Surprisingly thoughtful and considerate, Denny is often held back by his comrades and a life that brings little happiness, but from which he seems incapable of escaping. When he buys a decrepit old car for ‘‘the bit o’ freedom’’, it is destroyed by local Travellers in revenge for the transgressions of Maggit, an absent father, petty crook and childhood friend.
Ghosts and Lightning also transposes a favourite trope of 1990s male literary fiction – drug-taking – to contemporary Dublin. From the pills he pops himself to the bag of stolen cocaine that provides the impetus for the rather unexpected denouement in Donegal, drugs are a quotidian feature of Denny’s world.

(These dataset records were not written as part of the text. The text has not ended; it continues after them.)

-- ==== Sys2Proof/Laws/Resolver.lean ====
section
/-! SUPPORT. What the resolver can do. -/

namespace Sys2Proof.Machine

open Sys2Proof

theorem dictWord_some {s : State} {idx : Nat} {w : Word} (h : dictAt s idx = some w) : dictWord s idx = .ok w := by
  unfold dictAt at h
  split at h
  · unfold dictWord
    rw [if_neg (by omega)]
    exact fetchUnit_of_read h
  · cases h

theorem dictWord_past {s : State} {idx : Nat} (h : s.dictLen.toNat ≤ idx) :
    dictWord s idx = raise .indexRange (natInfo idx) (natInfo s.dictLen.toNat) := by
  unfold dictWord
  rw [if_pos h]

/-- An unwritten dictionary word stops the model. -/
theorem dictWord_unwritten {s : State} {idx : Nat} (h : idx < s.dictLen.toNat) (hr : Memory.read s.dict idx = none) :
    dictWord s idx = .error (.unwritten .dict idx) := by
  unfold dictWord
  rw [if_neg (by omega)]
  exact fetchUnit_error.2 ⟨hr, rfl⟩

theorem dictWord_cases (s : State) (idx : Nat) :
    (∃ w, dictWord s idx = .ok w) ∨
    dictWord s idx = raise .indexRange (natInfo idx) (natInfo s.dictLen.toNat) ∨
    (∃ a < s.dictLen.toNat, Memory.read s.dict a = none ∧ dictWord s idx = .error (.unwritten .dict a)) := by
  unfold dictWord
  split
  · exact .inr (.inl rfl)
  · cases h : fetchUnit .dict s.dict idx with
    | ok w => exact .inl ⟨w, rfl⟩
    | error e =>
      obtain ⟨h1, h2⟩ := fetchUnit_error.1 h
      exact .inr (.inr ⟨idx, by omega, h1, by rw [h2]⟩)

theorem cursorPast_ok {cmd : Word} {pos n : Nat} (h : pos + n ≤ cursorMax) : cursorPast cmd pos n = .ok (pos + n) := by
  unfold cursorPast
  rw [if_neg (by omega)]

theorem cursorPast_high {cmd : Word} {pos n : Nat} (h : cursorMax < pos + n) :
    cursorPast cmd pos n = raise .contract cmd (natInfo pos) := by
  unfold cursorPast
  rw [if_pos h]

theorem countField_toNat (w : Word) : (countField w).toNat = w.toNat / 2 ^ 20 % 2 ^ 4 := by
  simp [countField, BitVec.extractLsb'_toNat, Nat.shiftRight_eq_div_pow]

theorem typeField_toNat (w : Word) : (typeField w).toNat = w.toNat / 2 ^ 17 % 2 ^ 3 := by
  simp [typeField, BitVec.extractLsb'_toNat, Nat.shiftRight_eq_div_pow]

theorem paramField_toNat (w : Word) : (paramField w).toNat = w.toNat % 2 ^ 17 := by
  simp [paramField, BitVec.extractLsb'_toNat]

theorem longField_toNat (w : Word) : (longField w).toNat = w.toNat % 2 ^ 20 := by
  simp [longField, BitVec.extractLsb'_toNat]

theorem isLong_iff (w : Word) : isLong w = true ↔ w.toNat / 2 ^ 20 % 2 ^ 4 = 0 := by
  rw [isLong, decide_eq_true_iff, ← countField_toNat]
  exact ⟨fun h => by rw [h]; rfl, fun h => BitVec.eq_of_toNat_eq h⟩

/-- The loop follows a chain of pointers, one hop each. -/
theorem chase_chain {s : State} (hl : s.ReaderLoaded) (cmd : Word) {h pos frag idx pos' frag' idx' : Nat}
    (hc : Chain s h pos frag idx pos' frag' idx') (left : Nat) :
    (dictWord s idx >>= chase s cmd (left + h) pos frag idx) =
      (dictWord s idx' >>= chase s cmd left pos' frag' idx') := by
  induction hc with
  | here => rfl
  | hop hw hp hb _ ih =>
    rw [dictWord_some hw, Attempt.bind_ok, ← ih]
    rw [← Nat.add_assoc, chase]
    rw [if_pos ((isLong_iff _).2 hp), cursorPast_ok hb, Attempt.bind_ok, offsetBits, peekFrom_loaded hl, Attempt.bind_ok,
      longField_toNat]

/-- Resolve over a chain of at most 100 pointers. -/
theorem resolve_chain {s : State} (hl : s.ReaderLoaded) (cmd : Word) {h pos frag idx : Nat}
    (hc : ResolveChain s h pos frag idx) (hh : h ≤ 100) :
    resolve s cmd = (dictWord s idx >>= fun w => chase s cmd (100 - h) pos frag idx w >>= fun r =>
      .ok (r.1, r.2.1, 100 - r.2.2)) := by
  have h1 := chase_chain hl cmd hc (100 - h)
  rw [show 100 - h + h = hopLimit by unfold hopLimit; omega] at h1
  have h2 : resolve s cmd = ((dictWord s (streamField s s.brPos.toNat s.indexBits.toNat) >>=
      chase s cmd hopLimit s.brPos.toNat s.indexBits.toNat (streamField s s.brPos.toNat s.indexBits.toNat)) >>= fun r =>
      .ok (r.1, r.2.1, 100 - r.2.2)) := by
    unfold resolve
    simp only [peekFrom_loaded hl, Attempt.bind_ok]
    cases dictWord s (streamField s s.brPos.toNat s.indexBits.toNat) <;> rfl
  rw [h2, h1]
  cases dictWord s idx <;> rfl

/-- Arriving at an operation word. -/
theorem chase_final {s : State} {cmd w : Word} {left pos frag idx : Nat} (hw : w.toNat / 2 ^ 20 % 2 ^ 4 ≠ 0) :
    chase s cmd left pos frag idx w =
      (cursorPast cmd pos (w.toNat / 2 ^ 20 % 2 ^ 4) >>= fun pos' => .ok (w, pos', left)) := by
  have hn : ¬ isLong w = true := fun h => hw ((isLong_iff w).1 h)
  cases left with
  | zero => rw [chase, if_neg hn, countField_toNat]; rfl
  | succ left => rw [chase, if_neg hn, countField_toNat]; rfl

/-- A pointer with no hop left. -/
theorem chase_limit {s : State} {cmd w : Word} {pos frag idx : Nat} (hw : w.toNat / 2 ^ 20 % 2 ^ 4 = 0) :
    chase s cmd 0 pos frag idx w = raise .hopLimit (natInfo idx) 100 := by
  rw [chase, if_pos ((isLong_iff w).2 hw)]
  rfl

/-- All that a resolve attempt can end in besides a result. -/
def ResolveAbort (s : State) (cmd : Word) (e : Abort) : Prop :=
  (∃ a b, e = .raise .indexRange a b) ∨ (∃ a b, e = .raise .hopLimit a b) ∨ (∃ b, e = .raise .contract cmd b) ∨
  (∃ a < s.brLen.toNat, Memory.read s.br a = none ∧ e = .unwritten .br a) ∨
  (∃ a < s.dictLen.toNat, Memory.read s.dict a = none ∧ e = .unwritten .dict a)

theorem peekFrom_abort {s : State} {cmd : Word} {pos n : Nat} {e : Abort} (h : peekFrom s pos n = .error e) :
    ResolveAbort s cmd e := by
  obtain ⟨a, h1, h2, h3⟩ := peekFrom_error h
  exact .inr (.inr (.inr (.inl ⟨a, h1, h2, h3⟩)))

theorem dictWord_abort {s : State} {cmd : Word} {idx : Nat} {e : Abort} (h : dictWord s idx = .error e) :
    ResolveAbort s cmd e := by
  rcases dictWord_cases s idx with ⟨w, h1⟩ | h1 | ⟨a, h1, h2, h3⟩
  · rw [h1] at h; cases h
  · rw [h1] at h; cases h; exact .inl ⟨_, _, rfl⟩
  · rw [h3] at h; cases h; exact .inr (.inr (.inr (.inr ⟨a, h1, h2, rfl⟩)))

theorem cursorPast_cases {cmd : Word} {pos n : Nat} {x : Attempt Nat} (h : cursorPast cmd pos n = x) :
    (pos + n ≤ cursorMax ∧ x = .ok (pos + n)) ∨ x = raise .contract cmd (natInfo pos) := by
  subst h
  unfold cursorPast
  split
  · exact .inr rfl
  · exact .inl ⟨by omega, rfl⟩

theorem cursorPast_abort {s : State} {cmd : Word} {pos n : Nat} {e : Abort} (h : cursorPast cmd pos n = .error e) :
    ResolveAbort s cmd e := by
  rcases cursorPast_cases h with ⟨-, h⟩ | h
  · cases h
  · cases h; exact .inr (.inr (.inl ⟨_, rfl⟩))

theorem chase_abort {s : State} {cmd w : Word} {left pos frag idx : Nat} {e : Abort}
    (h : chase s cmd left pos frag idx w = .error e) : ResolveAbort s cmd e := by
  induction left generalizing pos frag idx w with
  | zero =>
    rw [chase] at h
    split at h
    · cases h; exact .inr (.inl ⟨_, _, rfl⟩)
    · rcases Attempt.bind_eq_error h with h | ⟨p, -, h⟩
      · exact cursorPast_abort h
      · cases h
  | succ left ih =>
    rw [chase] at h
    split at h
    · rcases Attempt.bind_eq_error h with h | ⟨p, -, h⟩
      · exact cursorPast_abort h
      · rcases Attempt.bind_eq_error h with h | ⟨o, -, h⟩
        · exact peekFrom_abort h
        · rcases Attempt.bind_eq_error h with h | ⟨x, -, h⟩
          · exact dictWord_abort h
          · exact ih h
    · rcases Attempt.bind_eq_error h with h | ⟨p, -, h⟩
      · exact cursorPast_abort h
      · cases h

/-- Every way a resolve ends without a result. -/
theorem resolve_abort {s : State} {cmd : Word} {e : Abort} (h : resolve s cmd = .error e) : ResolveAbort s cmd e := by
  rcases Attempt.bind_eq_error h with h | ⟨i, -, h⟩
  · exact peekFrom_abort h
  · rcases Attempt.bind_eq_error h with h | ⟨w, -, h⟩
    · exact dictWord_abort h
    · rcases Attempt.bind_eq_error h with h | ⟨r, -, h⟩
      · exact chase_abort h
      · cases h

/-- Every way the run length of a skip is not read. -/
theorem skipRun_abort {s : State} {cmd w : Word} {pos : Nat} {e : Abort} (h : skipRun s cmd w pos = .error e) :
    ResolveAbort s cmd e := by
  unfold skipRun at h
  split at h
  · rcases Attempt.bind_eq_error h with h | ⟨i, -, h⟩
    · exact peekFrom_abort h
    · rcases Attempt.bind_eq_error h with h | ⟨p, -, h⟩
      · exact cursorPast_abort h
      · cases h
  · cases h

end Sys2Proof.Machine
end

Given such subject matter and the novel’s vernacular style, comparisons with Irvine Welsh seem inevitable, but this is no Irish Trainspotting.
Byrne’s fragile, dysfunctional characters are more likely to elicit sympathy than repugnance, and his attentive, lyrical prose owes a greater debt to Alan Warner, James Kelman and Cormac McCarthy than to Welsh.
Written and set just before the recent economic crash, Ghosts and Lightning is a remarkably prescient reflection on the lives left behind during the boom.
‘‘I’m not unaware of Ireland’s wealth, I’m just not party to it,” Denny remarks early in the book after an attractive Swedish ‘chugger’, a charity collector, approaches him outside Trinity College.
The question of how to counter such alienation and disenfranchisement is a central dilemma that, in truth, is never fully resolved. The novel is suffused with an underlying nostalgia for a return to ‘‘an older Ireland’’, a phrase Denny uses throughout, but this is not developed much beyond the city-dweller’s nascent yearning for the countryside of his childhood memory.
Nevertheless, there is much to applaud in Byrne’s powerful debut. His writing is concise and unfussy, yet not without literary flourishes: on numerous occasions he appears to abandon the narrative completely only to return a few pages later via an insightful or comic digression; and his use of flashbacks to reveal the character of Denny’s mother is particularly effective.
There are echoes of Roddy Doyle and Sean O’Casey in his use of language, and it makes a refreshing change to discover a new Irish writer using Hiberno-English outside quotation marks.
Judging by this poignant, compelling and often deeply comic tale of life on the margins of Irish society, Byrne seems certain to enjoy greater longevity than the Celtic tiger which abandoned Denny Cullen and his friends so comprehensively.